Entire industries, such as financial services, are embracing APIs as a means to become more open, for example with open banking initiatives. Open banking is an API-first approach to creating more open, rich ecosystems that encourage third-party participation and usage of the services financial institutions have previously kept behind the scenes.
Products, such as Azure API Management, were created to address these issues. By letting you manage all APIs in a single, centralized location, you are able to impose authentication, authorization, throttling, and transformation policies and easily monitor the usage of the APIs associated with your applications, giving you the much-needed visibility into your application portfolio(s) at a macro-level.
To succeed in an increasingly connected world, it is key to adopt an API-first approach that lets you:
- Embrace innovation by creating vibrant API ecosystems.
- Secure and manage APIs seamlessly in a hybrid world.
APIs can be a bridge to the uncertain future and help you safely traverse over turbulent waters.
Embrace innovation by creating vibrant API ecosystems
Microsoft offers all of the tools to be able to immediately capitalize on new opportunities as they emerge in the business landscape. Our infrastructure technologies, such as Kubernetes and serverless computing, accelerate development velocity and help developers move faster than ever before. Our API technologies, such as API management, accelerate the speed at which new opportunities can be acted upon, by immediately providing channels for partners, developers, customers, and other third-parties to leverage new technology which is created. These types of activities are often done with tools such as an API developer portal.
Azure API Management’s developer portal lets you easily grant access (and control) to APIs.

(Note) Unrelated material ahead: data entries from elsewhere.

/-! ### wfset -/

@[simp] theorem wfset_regs (fn : Nat) (f : Fld) (v : Nat) : (wfset s fn f v).regs = s.regs := rfl
@[simp] theorem wfset_free (fn : Nat) (f : Fld) (v : Nat) : (wfset s fn f v).free = s.free := rfl
@[simp] theorem wfset_time (fn : Nat) (f : Fld) (v : Nat) : (wfset s fn f v).time = s.time := rfl
@[simp] theorem wfset_cores (fn : Nat) (f : Fld) (v : Nat) : (wfset s fn f v).cores = s.cores := rfl
@[simp] theorem wfset_disp (fn : Nat) (f : Fld) (v : Nat) : (wfset s fn f v).disp = s.disp := rfl
@[simp] theorem wfset_net (fn : Nat) (f : Fld) (v : Nat) : (wfset s fn f v).net = s.net := rfl
@[simp] theorem wfset_nextReq (fn : Nat) (f : Fld) (v : Nat) : (wfset s fn f v).nextReq = s.nextReq := rfl
@[simp] theorem wfset_shore (fn : Nat) (f : Fld) (v : Nat) : (wfset s fn f v).shore = s.shore := rfl
@[simp] theorem wfset_mem (fn : Nat) (f : Fld) (v : Nat) : (wfset s fn f v).mem = s.mem := rfl
@[simp] theorem wfset_dram (fn : Nat) (f : Fld) (v : Nat) : (wfset s fn f v).dram = s.dram := rfl
@[simp] theorem wfset_xl (fn : Nat) (f : Fld) (v : Nat) : (wfset s fn f v).xl = s.xl := rfl
@[simp] theorem wfset_ins (fn : Nat) (f : Fld) (v : Nat) : (wfset s fn f v).ins = s.ins := rfl
@[simp] theorem wfset_fe (fn : Nat) (f : Fld) (v : Nat) : (wfset s fn f v).fe = s.fe := rfl
@[simp] theorem wfset_fab (fn : Nat) (f : Fld) (v : Nat) : (wfset s fn f v).fab = s.fab := rfl
@[simp] theorem wfset_mesh (fn : Nat) (f : Fld) (v : Nat) : (wfset s fn f v).mesh = s.mesh := rfl
@[simp] theorem wfset_flash (fn : Nat) (f : Fld) (v : Nat) : (wfset s fn f v).flash = s.flash := rfl
@[simp] theorem wfset_trust (fn : Nat) (f : Fld) (v : Nat) : (wfset s fn f v).trust = s.trust := rfl
@[simp] theorem wfset_start (fn : Nat) (f : Fld) (v : Nat) : (wfset s fn f v).start = s.start := rfl
@[simp] theorem wfset_host (fn : Nat) (f : Fld) (v : Nat) : (wfset s fn f v).host = s.host := rfl
@[simp] theorem wfset_out (fn : Nat) (f : Fld) (v : Nat) : (wfset s fn f v).out = s.out := rfl
@[simp] theorem wfset_log (fn : Nat) (f : Fld) (v : Nat) : (wfset s fn f v).log = s.log := rfl
@[simp] theorem wfset_power (fn : Nat) (f : Fld) (v : Nat) : (wfset s fn f v).power = s.power := rfl
@[simp] theorem wfset_traces (fn : Nat) (f : Fld) (v : Nat) : (wfset s fn f v).traces = s.traces := rfl
@[simp] theorem wfset_traceQ (fn : Nat) (f : Fld) (v : Nat) : (wfset s fn f v).traceQ = s.traceQ := rfl
@[simp] theorem wfset_blocked (fn : Nat) (f : Fld) (v : Nat) : (wfset s fn f v).blocked = s.blocked := rfl

/-! ### setCore -/

@[simp] theorem setCore_regs (c : Nat) (x : Core) : (setCore s c x).regs = s.regs := rfl
@[simp] theorem setCore_iregs (c : Nat) (x : Core) : (setCore s c x).iregs = s.iregs := rfl
@[simp] theorem setCore_free (c : Nat) (x : Core) : (setCore s c x).free = s.free := rfl
@[simp] theorem setCore_time (c : Nat) (x : Core) : (setCore s c x).time = s.time := rfl
@[simp] theorem setCore_disp (c : Nat) (x : Core) : (setCore s c x).disp = s.disp := rfl
@[simp] theorem setCore_net (c : Nat) (x : Core) : (setCore s c x).net = s.net := rfl
@[simp] theorem setCore_nextReq (c : Nat) (x : Core) : (setCore s c x).nextReq = s.nextReq := rfl
@[simp] theorem setCore_shore (c : Nat) (x : Core) : (setCore s c x).shore = s.shore := rfl
@[simp] theorem setCore_mem (c : Nat) (x : Core) : (setCore s c x).mem = s.mem := rfl
@[simp] theorem setCore_dram (c : Nat) (x : Core) : (setCore s c x).dram = s.dram := rfl
@[simp] theorem setCore_xl (c : Nat) (x : Core) : (setCore s c x).xl = s.xl := rfl
@[simp] theorem setCore_ins (c : Nat) (x : Core) : (setCore s c x).ins = s.ins := rfl
@[simp] theorem setCore_fe (c : Nat) (x : Core) : (setCore s c x).fe = s.fe := rfl
@[simp] theorem setCore_fab (c : Nat) (x : Core) : (setCore s c x).fab = s.fab := rfl
@[simp] theorem setCore_mesh (c : Nat) (x : Core) : (setCore s c x).mesh = s.mesh := rfl
@[simp] theorem setCore_flash (c : Nat) (x : Core) : (setCore s c x).flash = s.flash := rfl
@[simp] theorem setCore_trust (c : Nat) (x : Core) : (setCore s c x).trust = s.trust := rfl
@[simp] theorem setCore_start (c : Nat) (x : Core) : (setCore s c x).start = s.start := rfl
@[simp] theorem setCore_host (c : Nat) (x : Core) : (setCore s c x).host = s.host := rfl
@[simp] theorem setCore_out (c : Nat) (x : Core) : (setCore s c x).out = s.out := rfl
@[simp] theorem setCore_log (c : Nat) (x : Core) : (setCore s c x).log = s.log := rfl
@[simp] theorem setCore_power (c : Nat) (x : Core) : (setCore s c x).power = s.power := rfl
@[simp] theorem setCore_traces (c : Nat) (x : Core) : (setCore s c x).traces = s.traces := rfl
@[simp] theorem setCore_traceQ (c : Nat) (x : Core) : (setCore s c x).traceQ = s.traceQ := rfl
@[simp] theorem setCore_blocked (c : Nat) (x : Core) : (setCore s c x).blocked = s.blocked := rfl

/-! ### modCore -/

@[simp] theorem modCore_regs (c : Nat) (f : Core → Core) : (modCore s c f).regs = s.regs := rfl
@[simp] theorem modCore_iregs (c : Nat) (f : Core → Core) : (modCore s c f).iregs = s.iregs := rfl
@[simp] theorem modCore_free (c : Nat) (f : Core → Core) : (modCore s c f).free = s.free := rfl
@[simp] theorem modCore_time (c : Nat) (f : Core → Core) : (modCore s c f).time = s.time := rfl
@[simp] theorem modCore_disp (c : Nat) (f : Core → Core) : (modCore s c f).disp = s.disp := rfl
@[simp] theorem modCore_net (c : Nat) (f : Core → Core) : (modCore s c f).net = s.net := rfl
@[simp] theorem modCore_nextReq (c : Nat) (f : Core → Core) : (modCore s c f).nextReq = s.nextReq := rfl
@[simp] theorem modCore_shore (c : Nat) (f : Core → Core) : (modCore s c f).shore = s.shore := rfl
@[simp] theorem modCore_mem (c : Nat) (f : Core → Core) : (modCore s c f).mem = s.mem := rfl
@[simp] theorem modCore_dram (c : Nat) (f : Core → Core) : (modCore s c f).dram = s.dram := rfl
@[simp] theorem modCore_xl (c : Nat) (f : Core → Core) : (modCore s c f).xl = s.xl := rfl
@[simp] theorem modCore_ins (c : Nat) (f : Core → Core) : (modCore s c f).ins = s.ins := rfl
@[simp] theorem modCore_fe (c : Nat) (f : Core → Core) : (modCore s c f).fe = s.fe := rfl
@[simp] theorem modCore_fab (c : Nat) (f : Core → Core) : (modCore s c f).fab = s.fab := rfl
@[simp] theorem modCore_mesh (c : Nat) (f : Core → Core) : (modCore s c f).mesh = s.mesh := rfl
@[simp] theorem modCore_flash (c : Nat) (f : Core → Core) : (modCore s c f).flash = s.flash := rfl
@[simp] theorem modCore_trust (c : Nat) (f : Core → Core) : (modCore s c f).trust = s.trust := rfl
@[simp] theorem modCore_start (c : Nat) (f : Core → Core) : (modCore s c f).start = s.start := rfl
@[simp] theorem modCore_host (c : Nat) (f : Core → Core) : (modCore s c f).host = s.host := rfl
@[simp] theorem modCore_out (c : Nat) (f : Core → Core) : (modCore s c f).out = s.out := rfl
@[simp] theorem modCore_log (c : Nat) (f : Core → Core) : (modCore s c f).log = s.log := rfl
@[simp] theorem modCore_power (c : Nat) (f : Core → Core) : (modCore s c f).power = s.power := rfl
@[simp] theorem modCore_traces (c : Nat) (f : Core → Core) : (modCore s c f).traces = s.traces := rfl
@[simp] theorem modCore_traceQ (c : Nat) (f : Core → Core) : (modCore s c f).traceQ = s.traceQ := rfl
@[simp] theorem modCore_blocked (c : Nat) (f : Core → Core) : (modCore s c f).blocked = s.blocked := rfl

/-! ### modDisp -/

@[simp] theorem modDisp_regs (d : Nat) (f : Dispatch → Dispatch) : (modDisp s d f).regs = s.regs := rfl
@[simp] theorem modDisp_iregs (d : Nat) (f : Dispatch → Dispatch) : (modDisp s d f).iregs = s.iregs := rfl
@[simp] theorem modDisp_free (d : Nat) (f : Dispatch → Dispatch) : (modDisp s d f).free = s.free := rfl
@[simp] theorem modDisp_time (d : Nat) (f : Dispatch → Dispatch) : (modDisp s d f).time = s.time := rfl
@[simp] theorem modDisp_cores (d : Nat) (f : Dispatch → Dispatch) : (modDisp s d f).cores = s.cores := rfl
@[simp] theorem modDisp_net (d : Nat) (f : Dispatch → Dispatch) : (modDisp s d f).net = s.net := rfl
@[simp] theorem modDisp_nextReq (d : Nat) (f : Dispatch → Dispatch) : (modDisp s d f).nextReq = s.nextReq := rfl
@[simp] theorem modDisp_shore (d : Nat) (f : Dispatch → Dispatch) : (modDisp s d f).shore = s.shore := rfl
@[simp] theorem modDisp_mem (d : Nat) (f : Dispatch → Dispatch) : (modDisp s d f).mem = s.mem := rfl
@[simp] theorem modDisp_dram (d : Nat) (f : Dispatch → Dispatch) : (modDisp s d f).dram = s.dram := rfl
@[simp] theorem modDisp_xl (d : Nat) (f : Dispatch → Dispatch) : (modDisp s d f).xl = s.xl := rfl
@[simp] theorem modDisp_ins (d : Nat) (f : Dispatch → Dispatch) : (modDisp s d f).ins = s.ins := rfl
@[simp] theorem modDisp_fe (d : Nat) (f : Dispatch → Dispatch) : (modDisp s d f).fe = s.fe := rfl
@[simp] theorem modDisp_fab (d : Nat) (f : Dispatch → Dispatch) : (modDisp s d f).fab = s.fab := rfl
@[simp] theorem modDisp_mesh (d : Nat) (f : Dispatch → Dispatch) : (modDisp s d f).mesh = s.mesh := rfl
@[simp] theorem modDisp_flash (d : Nat) (f : Dispatch → Dispatch) : (modDisp s d f).flash = s.flash := rfl
@[simp] theorem modDisp_trust (d : Nat) (f : Dispatch → Dispatch) : (modDisp s d f).trust = s.trust := rfl
@[simp] theorem modDisp_start (d : Nat) (f : Dispatch → Dispatch) : (modDisp s d f).start = s.start := rfl
@[simp] theorem modDisp_host (d : Nat) (f : Dispatch → Dispatch) : (modDisp s d f).host = s.host := rfl
@[simp] theorem modDisp_out (d : Nat) (f : Dispatch → Dispatch) : (modDisp s d f).out = s.out := rfl
@[simp] theorem modDisp_log (d : Nat) (f : Dispatch → Dispatch) : (modDisp s d f).log = s.log := rfl
@[simp] theorem modDisp_power (d : Nat) (f : Dispatch → Dispatch) : (modDisp s d f).power = s.power := rfl
@[simp] theorem modDisp_traces (d : Nat) (f : Dispatch → Dispatch) : (modDisp s d f).traces = s.traces := rfl
@[simp] theorem modDisp_traceQ (d : Nat) (f : Dispatch → Dispatch) : (modDisp s d f).traceQ = s.traceQ := rfl
@[simp] theorem modDisp_blocked (d : Nat) (f : Dispatch → Dispatch) : (modDisp s d f).blocked = s.blocked := rfl

/-! ### takeFree -/

@[simp] theorem takeFree_regs : ((takeFree s).2).regs = s.regs := rfl
@[simp] theorem takeFree_iregs : ((takeFree s).2).iregs = s.iregs := rfl
@[simp] theorem takeFree_time : ((takeFree s).2).time = s.time := rfl
@[simp] theorem takeFree_cores : ((takeFree s).2).cores = s.cores := rfl
@[simp] theorem takeFree_disp : ((takeFree s).2).disp = s.disp := rfl
@[simp] theorem takeFree_net : ((takeFree s).2).net = s.net := rfl
@[simp] theorem takeFree_nextReq : ((takeFree s).2).nextReq = s.nextReq := rfl
@[simp] theorem takeFree_shore : ((takeFree s).2).shore = s.shore := rfl
@[simp] theorem takeFree_mem : ((takeFree s).2).mem = s.mem := rfl
@[simp] theorem takeFree_dram : ((takeFree s).2).dram = s.dram := rfl
@[simp] theorem takeFree_xl : ((takeFree s).2).xl = s.xl := rfl
@[simp] theorem takeFree_ins : ((takeFree s).2).ins = s.ins := rfl
@[simp] theorem takeFree_fe : ((takeFree s).2).fe = s.fe := rfl
@[simp] theorem takeFree_fab : ((takeFree s).2).fab = s.fab := rfl
@[simp] theorem takeFree_mesh : ((takeFree s).2).mesh = s.mesh := rfl
@[simp] theorem takeFree_flash : ((takeFree s).2).flash = s.flash := rfl
@[simp] theorem takeFree_trust : ((takeFree s).2).trust = s.trust := rfl
@[simp] theorem takeFree_start : ((takeFree s).2).start = s.start := rfl
@[simp] theorem takeFree_host : ((takeFree s).2).host = s.host := rfl
@[simp] theorem takeFree_out : ((takeFree s).2).out = s.out := rfl
@[simp] theorem takeFree_log : ((takeFree s).2).log = s.log := rfl
@[simp] theorem takeFree_power : ((takeFree s).2).power = s.power := rfl
@[simp] theorem takeFree_traces : ((takeFree s).2).traces = s.traces := rfl
@[simp] theorem takeFree_traceQ : ((takeFree s).2).traceQ = s.traceQ := rfl
@[simp] theorem takeFree_blocked : ((takeFree s).2).blocked = s.blocked := rfl

/-! ### finish -/

@[simp] theorem finish_iregs : (finish s).iregs = s.iregs := rfl
@[simp] theorem finish_free : (finish s).free = s.free := rfl
@[simp] theorem finish_time : (finish s).time = s.time := rfl
@[simp] theorem finish_cores : (finish s).cores = s.cores := rfl
@[simp] theorem finish_disp : (finish s).disp = s.disp := rfl
@[simp] theorem finish_net : (finish s).net = s.net := rfl
@[simp] theorem finish_nextReq : (finish s).nextReq = s.nextReq := rfl
@[simp] theorem finish_shore : (finish s).shore = s.shore := rfl
@[simp] theorem finish_mem : (finish s).mem = s.mem := rfl
@[simp] theorem finish_xl : (finish s).xl = s.xl := rfl
@[simp] theorem finish_ins : (finish s).ins = s.ins := rfl
@[simp] theorem finish_fe : (finish s).fe = s.fe := rfl
@[simp] theorem finish_fab : (finish s).fab = s.fab := rfl
@[simp] theorem finish_mesh : (finish s).mesh = s.mesh := rfl
@[simp] theorem finish_flash : (finish s).flash = s.flash := rfl
@[simp] theorem finish_trust : (finish s).trust = s.trust := rfl
@[simp] theorem finish_start : (finish s).start = s.start := rfl
@[simp] theorem finish_host : (finish s).host = s.host := rfl
@[simp] theorem finish_out : (finish s).out = s.out := rfl
@[simp] theorem finish_log : (finish s).log = s.log := rfl
@[simp] theorem finish_power : (finish s).power = s.power := rfl
@[simp] theorem finish_traces : (finish s).traces = s.traces := rfl
@[simp] theorem finish_traceQ : (finish s).traceQ = s.traceQ := rfl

The developer portal provides documentation on how to use the APIs and creates a simple, easy way for people to get started. A developer portal is an integral part of any API-first approach, which is why we’re announcing the general availability of our greatly improved developer portal experience.

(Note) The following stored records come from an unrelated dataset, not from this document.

-- ==== Sys2Proof/Laws/Issue.lean ====
section
/-!
SUPPORT. Group issue: what an instruction that is ready does, and what its completion leaves.
-/
namespace Sys2Proof.Machine

/-- Every opcode that Ready can name is assigned. -/
theorem issue_ready {s : Dev} {i : Issue} {op : Nat} {e : Env} (always : Bool) (body : Env → Dev → Dev) (h : Ready s i op e)
    (a : opAssigned op = true) : issue op always i s body = if e.part = 0 ∧ !always then complete s e e.g else body e s := by
  obtain ⟨h1, h2, h3, h4, h5⟩ := h
  unfold issue
  simp only [h1, h2, h3, h4, h5, a, ne_eq, not_true_eq_false, if_false, Bool.not_true, Bool.false_eq_true, reduceCtorEq]

/-- The environment of an issue names the issue's own core, group and words. -/
theorem envOf_fields {s : Dev} {i : Issue} {e : Env} (h : envOf s i = some e) :
    e.core = i.core ∧ e.gno = i.group ∧ e.w = i.w ∧ e.second = i.second ∧ e.c = coreOf s i.core ∧ tget (coreOf s i.core).groups i.group = some e.g
      ∧ e.g.run = some e.path ∧ e.g.done = false := by
  unfold envOf at h
  dsimp only at h
  split at h
  · cases h
  · split at h
    · rename_i hg
      split at h
      · rename_i hr
        split at h
        · cases h
        · rename_i c
          simp only [Option.some.injEq] at h
          subst h
          refine ⟨rfl, rfl, rfl, rfl, rfl, hg, hr, ?_⟩
          simp at c
          exact c.1.1
      · cases h
    · cases h

/-- The group after its instruction has completed. -/
theorem groupIn_complete (s : Dev) (e : Env) (g : Group) : groupIn (finish (complete s e g)) e = advancePc g (wLen e.w) := by
  unfold groupIn coreOf
  rw [finish_cores]
  unfold complete tickSeq putGroup modCore setCore coreOf
  simp

/-- Completing an instruction changes its group, and the core's place in its issue order. -/
theorem complete_onlyGroup (s : State) (e : Env) (g : Group) :
    OnlyGroup s { s with dev := finish (complete s.dev e g) } e := by
  refine ⟨rfl, ?_, ?_, ?_, ?_, ?_, ?_, ?_, ?_, ?_⟩
  · intro a
    rw [withDev_dev, dramByte_finish]
    rfl
  · intro o _ n
    rw [withDev_dev, regRead_finish _ _ n]
    rfl
  · exact ⟨rfl, rfl, rfl, rfl, rfl, rfl, rfl, rfl, rfl, rfl, rfl, rfl, rfl, rfl, rfl, rfl, rfl, rfl, rfl⟩
  · intro j hj
    have : coreOf (finish (complete s.dev e g)) j = coreOf (complete s.dev e g) j := by unfold coreOf; rw [finish_cores]
    rw [withDev_dev, this]
    unfold complete tickSeq putGroup
    rw [coreOf_modCore_other _ _ _ _ hj, coreOf_modCore_other _ _ _ _ hj]
  all_goals
    have k : coreOf (finish (complete s.dev e g)) e.core
        = { coreOf s.dev e.core with groups := tset (coreOf s.dev e.core).groups e.gno (advancePc g (wLen e.w)), seq := (coreOf s.dev e.core).seq + 1 } := by
      unfold coreOf
      rw [finish_cores]
      unfold complete tickSeq putGroup modCore setCore coreOf
      simp
  · intro j hj
    rw [withDev_dev, k]
    exact tget_tset_other _ _ _ _ hj
  all_goals rw [withDev_dev, k]

/-- A group-local instruction that is ready, with lanes to run in and no fault, completes with its own result. -/
theorem issue_runLocal {s : Dev} {i : Issue} {op : Nat} {e : Env} {g : Group} (always : Bool)
    (f : VCtx → Word64 → Word64 → Group → LaneMask → GRes) (h : Ready s i op e) (a : opAssigned op = true) (p : e.part ≠ 0)
    (r : f (tells s e) e.w e.second e.g e.part = .ok g) : issue op always i s (runLocal f) = complete s e g := by
  rw [issue_ready always _ h a, if_neg (fun q => p q.1)]
  unfold runLocal
  unfold tells at r
  rw [r]

/-- The checks of steps 1 and 2, passed. -/
theorem checked_ok {c : Ck} (g : Group) (h : ckCode c = 0) : checked c g = .ok g := by simp [checked, h]

/-- What moving on leaves of a group. -/
theorem advancePc_run (g : Group) (n : Nat) : (advancePc g n).run = g.run.map (fun p => { p with pc := (p.pc + n) % 2 ^ 64 }) := rfl
@[simp] theorem advancePc_gr (g : Group) (n : Nat) : (advancePc g n).gr = g.gr := rfl
@[simp] theorem advancePc_ur (g : Group) (n : Nat) : (advancePc g n).ur = g.ur := rfl
@[simp] theorem advancePc_pr (g : Group) (n : Nat) : (advancePc g n).pr = g.pr := rfl
@[simp] theorem advancePc_flags (g : Group) (n : Nat) : (advancePc g n).flags = g.flags := rfl
@[simp] theorem advancePc_slot (g : Group) (n : Nat) : (advancePc g n).slot = g.slot := rfl

end Sys2Proof.Machine
end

You can now easily customize the developer portal with a visual user interface, helping create a branded experience. The developer portal is open-source and built with extensibility in mind. You can easily fork our exacting repository and customize it to meet your needs. It was created using contemporary JAMstack technologies that significantly reduce page load times, to make it as frictionless of user experience as possible.
You can learn more about this announcement by reading our Azure Update on the release.

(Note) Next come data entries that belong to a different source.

-- ==== Sys2Proof/Tests/WitCoherence.lean ====
section
/-!
SUPPORT. Premises of the statements about slices and coherence, met together by concrete states: one theorem for each clause.
-/
namespace Sys2Proof.Tests
open Sys2Proof Sys2Proof.Machine
set_option Elab.async false

/-- Device 100, member 0 of an archipelago in which devices 200 and 300 are members 1 and 2; two ports are up. Its frames 3 to 6 are exported. -/
def net0 : Dev :=
  let d := fset (fset (fset (fset own0 RF.FAB_STATUS_DEVICE_VALID 1) RF.FAB_STATUS_DEVICE 100) RF.FAB_STATUS_MY_MEMBER 0) RF.FAB_STATUS_PORTS_UP 3
  let d := fset (fset d (RF.SHC_EPOCH_VALID 1) 1) (RF.SHC_EPOCH_DEVICE 1) 200
  let d := fset (fset d (RF.SHC_EPOCH_VALID 2) 1) (RF.SHC_EPOCH_DEVICE 2) 300
  let d := fset (fset d RF.MEM_RSVD_A_VALUE (2 ^ 29)) RF.MEM_RSVD_B_VALUE (2 ^ 39 + 2 ^ 33)
  { d with
    fab := { d.fab with routes := [(200, 1), (300, 2)], members := [(1, ⟨200, none, 0⟩), (2, ⟨300, none, 0⟩)] }
    ins := { d.ins with owner := [(3, 0), (4, 0), (5, 0), (6, 0)], exports := [(0, ⟨0, 3, 4, true, true, true, 1, 0, false⟩)] } }

/-- A line of frame 3. -/
def peerOwn : Nat := 3 * 2 ^ 15 + 5

/-- The line of frame 3 with data, and its directory entry. -/
def homeDev (ext : Bool) (dir : Tbl DirEntry) (txn : Tbl Txn) : Dev :=
  { net0 with shore := { net0.shore with lines := [(peerOwn, ⟨0x1234, false, 0, 0, ext, .home, 0⟩)], dir := dir, txn := txn } }

/-- A message of a member about that line. -/
def fromMember (src : Nat) (op : CohOp) (third : Nat) (data : Option LineData) : FabMsg :=
  ⟨100, src, 1, false, 0, 9, 64 * peerOwn, false, .coh op third data⟩

/-- Members 1 and 2 share the line; member 2 alone holds it. -/
def shared12 : DirEntry := addAgent (soleEntry .shared 1 0 0) 2 0
/-- Held by a member. -/
def heldBy (st : DirState) (a : Nat) : DirEntry := soleEntry st a 0 0

/-- A request that has reached its slice. -/
def sliceDev (kind : ReqKind) (lines : Tbl Line) : Dev :=
  { own0 with net := [(5, ⟨0, 64, 0x201, kind, false⟩)], shore := { own0.shore with lines := lines } }

/-- The line of that request, in its slice. -/
def sliceLine : Line := ⟨BitVec.ofNat 512 (7 * 2 ^ 256 + 3), false, 0, 0, false, .home, 0⟩

/-- The island of a slice is off, and its slice holds a dirty line. -/
def bypassDev : Dev :=
  let d := fset (fset own0 RF.PWR_IDLE_POLICY_SLICE_BYPASS_EN 1) (RF.PWR_ISLAND_STATE 0) 2
  { d with shore := { d.shore with lines := [(0x100, { sliceLine with dirty := true }), (0x101, sliceLine)] } }

/-- The line 0x40 of device 200, as this device numbers it. -/
def farLine : Nat := peerKey 200 (64 * 0x40)

/-- This device holds that line in a state. -/
def agentDev (h : Hold) : Dev := { net0 with shore := { net0.shore with lines := [(farLine, ⟨0x77, false, 0, 0, false, h, 0⟩)] } }

/-- This device has asked for it: 0 to read, 1 and 2 to write, with bytes written while it waits. -/
def wantDev (want : Nat) (l : Tbl Line) : Dev := { net0 with shore := { net0.shore with lines := l, wants := [(farLine, want)] } }

/-- A line awaited, whose first byte has been written. -/
def pendingLine0 : Line := ⟨0x55, false, 0, 0, false, .pending, 1⟩

/-- A message of the home of that line. -/
def fromHome (op : CohOp) (third : Nat) (data : Option LineData) : FabMsg := ⟨100, 200, 1, false, 0, 9, 64 * 0x40, false, .coh op third data⟩

/-- A host whose line 0x99 this device has asked for. -/
def hostWant : Dev :=
  let d := fset net0 RF.HST_STATUS_HOST_VALID 1
  { d with shore := { d.shore with wants := [(hostLine 0x99, 1)] } }

def w1_SlicesAndProbe_fill : Req := { core := 0, tag := 64, sec := 513, kind := ReqKind.fill, sent := false : Req }

def w2_SlicesAndProbe_fill : State := at0 (sliceDev ReqKind.fill [(256, sliceLine)])

theorem wit_SlicesAndProbe_fill :
    (tget w2_SlicesAndProbe_fill.dev.net 5 = some w1_SlicesAndProbe_fill) ∧
    (((coreOf w2_SlicesAndProbe_fill.dev w1_SlicesAndProbe_fill.core).wb.any fun w => w.sec == w1_SlicesAndProbe_fill.sec) = false) ∧
    (256 = w1_SlicesAndProbe_fill.sec / 2) ∧
    (1 = w1_SlicesAndProbe_fill.sec % 2) ∧
    (HeldHome w2_SlicesAndProbe_fill.dev 256 sliceLine) ∧
    (halfCode sliceLine 1 = 0) :=
  ⟨by decide +kernel, by decide +kernel, by decide +kernel, by decide +kernel, heldHome_of (by decide +kernel), by decide +kernel⟩

def w1_SlicesAndProbe_read : Req := { core := 0, tag := 64, sec := 513, kind := ReqKind.read, sent := false : Req }

def w2_SlicesAndProbe_read : State := at0 (sliceDev ReqKind.read [(256, sliceLine)])

theorem wit_SlicesAndProbe_read :
    (tget w2_SlicesAndProbe_read.dev.net 5 = some w1_SlicesAndProbe_read) ∧
    (((coreOf w2_SlicesAndProbe_read.dev w1_SlicesAndProbe_read.core).wb.any fun w => w.sec == w1_SlicesAndProbe_read.sec) = false) ∧
    (256 = w1_SlicesAndProbe_read.sec / 2) ∧
    (1 = w1_SlicesAndProbe_read.sec % 2) ∧
    (HeldHome w2_SlicesAndProbe_read.dev 256 sliceLine) ∧
    (halfCode sliceLine 1 = 0) :=
  ⟨by decide +kernel, by decide +kernel, by decide +kernel, by decide +kernel, heldHome_of (by decide +kernel), by decide +kernel⟩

Secure and manage APIs seamlessly in a hybrid world
Today’s most popular API management solutions run in public clouds. And while having a purely cloud-based API management service can work for pretty much all scenarios, it’s not always the best choice. Perhaps compliance requirements mandate that information must stay on the corporate network, or maybe accessing the cloud is prohibited by company policy. Whatever the reason, scenarios like this can’t use an API management service running in any public cloud; the service must run on-premises.
To meet your hybrid requirements, we’re announcing the preview of Azure Arc enabled API Management, a self-hosted API gateway. The new self-hosted API gateway doesn’t replace the primary cloud-based API management service. Instead, it augments this service by providing the essential aspects of API management in software that organizations can run wherever they choose.
It adds a containerized version of the Azure API Management gateway you can host on-premises or another environment that supports the deployment of Docker containers. It enables more efficient call patterns for internal-only and internal and external APIs and is managed from a cloud-based Azure API Management instance. Azure Arc enabled API Management enables you to run the self-hosted API management gateway in your own on-premises datacenter or run the self-hosted API management gateway in another cloud.
Read the whitepaper we’ve released, API management in a hybrid and multi-cloud world, which goes into further detail technical detail on Azure Arc enabled API Management, as well as the strategic benefits you receive when adopting this approach.
Or, you can start a free trial of Microsoft Azure and check out API Management for yourself.
Heading into the future
APIs are the way that businesses will continue to communicate. The growth of APIs has continued to increase, and the rise of the API product is happening right now. Many different companies now offer API-first products and are a powerful reminder that a well thought out API strategy is going to be key to any business’ strategy moving forward.